/-! ### The scratchpad array (R198 to R200, R419) -/

/-- The 4-byte bank words of an access. -/
def bankWords (off n : Nat) : List Nat :=
  if n = 0 then [] else (List.range ((off + n - 1) / 4 - off / 4 + 1)).map (fun i => 4 * (off / 4 + i))

/-- A read of a core's scratchpad: value, poison, and the state with single-bit errors corrected. -/
def State.scrRead (s : State) (core off n : Nat) : Nat × Bool × State :=
  let c := s.core core
  let v := c.scr.readN off n
  if c.scrEcc.ents.isEmpty then (v, false, s)
  else
    let ws := bankWords off n
    let bad := ws.any (fun w => decide (2 ≤ ones (c.scrEcc.getD w 0)))
    let fix := ws.filter (fun w => ones (c.scrEcc.getD w 0) = 1)
    (v, bad, s.setCore core { c with scrEcc := ⟨c.scrEcc.ents.filter (fun e => !fix.contains e.1)⟩
                                     corrected := c.corrected + fix.length })

/-- A store to a core's scratchpad reaches its banks. -/
def State.scrWrite (s : State) (core off : Nat) (bytes : List Byte) : State :=
  s.modCore core (fun c => { c with scr := c.scr.writeBytes off bytes, scrEcc := writeEcc c.scrEcc 4 off bytes.length })

/-! ### Staged words (R412) -/

/-- The bytes that a copy of a staged launch has stored, laid over bytes read at an address. -/
def overlayStaged (t : Tab Byte) (va : Nat) (bytes : List Byte) : List Byte :=
  if t.ents.isEmpty then bytes
  else (List.range bytes.length).zipWith (fun i b => (t.get? (va + i)).getD b) bytes

/-- The staged table of a copy. -/
def Launch.stg (l : Launch) (b : Bool) : Tab Byte := if b then l.stgB else l.stgA

/-- The flips that stand in a copy's staged word (R393). -/
def Launch.stgFlips (l : Launch) (copyB : Bool) (va : Nat) : Word := l.stgEcc.getD (va / 8 * 8 + (if copyB then 2 ^ 64 else 0)) 0

/-- A single-bit error in a copy's staged word is corrected, and counted at the slice that homes the word (R419). -/
def State.stgCorrect (s : State) (launch : Word) (stg : Option Bool) (pa va : Nat) : State :=
  match stg with
  | none => s
  | some b =>
    if ones ((s.launchOf launch).stgFlips b va) = 1 then
      let sl := homeSlice pa
      { s.modLaunch launch (fun l => { l with stgEcc := l.stgEcc.erase (va / 8 * 8 + (if b then 2 ^ 64 else 0)) }) with
        l2corr := s.l2corr.set sl (s.l2corr.getD sl 0 + 1) }
    else s

/-- The copy that an access of a bolt belongs to, when its launch stages. -/
def Bolt.stage (b : Bolt) : Option Bool := if b.staged then some b.copyB else none

/-- A staged write of a launch's copy: bytes by virtual address, with the core that staged each word. -/
def Launch.stageWrite (l : Launch) (copyB : Bool) (va : Nat) (bytes : List Byte) (core : Nat) : Launch :=
  let put (t : Tab Byte) : Tab Byte := ((List.range bytes.length).zip bytes).foldl (fun t p => t.set (va + p.1) p.2) t
  let side := if copyB then 2 ^ 64 else 0
  let l := { l with stgCore := (wordsOf va bytes.length).foldl (fun t w => t.set (w + side) core) l.stgCore
                    stgEcc := writeEcc l.stgEcc 8 (side + va) bytes.length }
  if copyB then { l with stgB := put l.stgB } else { l with stgA := put l.stgA }

/-- The lines that a copy has staged (R412). -/
def stagedLines (t : Tab Byte) : Nat := ((t.keys.map lineOf).eraseDups).length

/-! ### Stores (R226, R227) -/

/-- A staged write, at a virtual and a physical address, of an owner code: it dooms as a write at the L2 does (R259). -/
def State.stagePut (s : State) (launch : Word) (copyB : Bool) (va pa : Nat) (bytes : List Byte) (core owner : Nat) : State :=
  (s.modLaunch launch (fun l => l.stageWrite copyB va bytes core)).doomWords (wordsOf pa bytes.length) 1 (fun c _ _ => c == owner)

/-- A store is performed by its core. -/
def State.performStore (s : State) (core : Nat) (p : PStore) : State :=
  match p.stg with
  | some cb => (s.bump p.pa p.acc).stagePut p.launch cb p.va.toNat p.pa p.bytes core core
  | none => (s.bump p.pa p.acc).writeL2 p.pa p.bytes core p.ten

/-- Two stretches of bytes meet. -/
def meets (a n b m : Nat) : Bool := decide (a < b + m) && decide (b < a + n)

/-- A store may be performed now: its line is free (R238), no earlier store of the core to its bytes is
pending, and no earlier load of the core from its word (R227); one that waits to be translated again (R329) may be of any
bytes. -/
def State.canPerform (s : State) (core : Nat) (p : PStore) : Bool :=
  !p.again && !s.lineBusy p.pa (some core)
    && (s.core core).stq.all (fun q => decide (p.id ≤ q.id) || (!q.again && !meets p.pa p.bytes.length q.pa q.bytes.length))
    && s.dlv.all (fun d => d.core != core || decide (p.id ≤ d.id) || (match d.bring with
      | .load pa _ _ _ _ _ => !d.again && pa / 8 != p.pa / 8
      | _ => true))

/-- Where an access of a tenancy is now: its place, ACC and address, through every tack; none where a page is missing, or does
not permit it. -/
def State.placeNow (s : State) (ten : Nat) (va : Word) (p : Perm) : Option (Nat × Bool × Word) :=
  match s.translateNow ten va.toNat p with
  | .ok pa acc za _ => some (pa, acc, BitVec.ofNat 64 za)
  | _ => none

◆ **Exercise details**
Using the entries above, return each line that includes the word "does".

◆ **Solution**
/-- A staged write, at a virtual and a physical address, of an owner code: it dooms as a write at the L2 does (R259). -/
/-- Where an access of a tenancy is now: its place, ACC and address, through every tack; none where a page is missing, or does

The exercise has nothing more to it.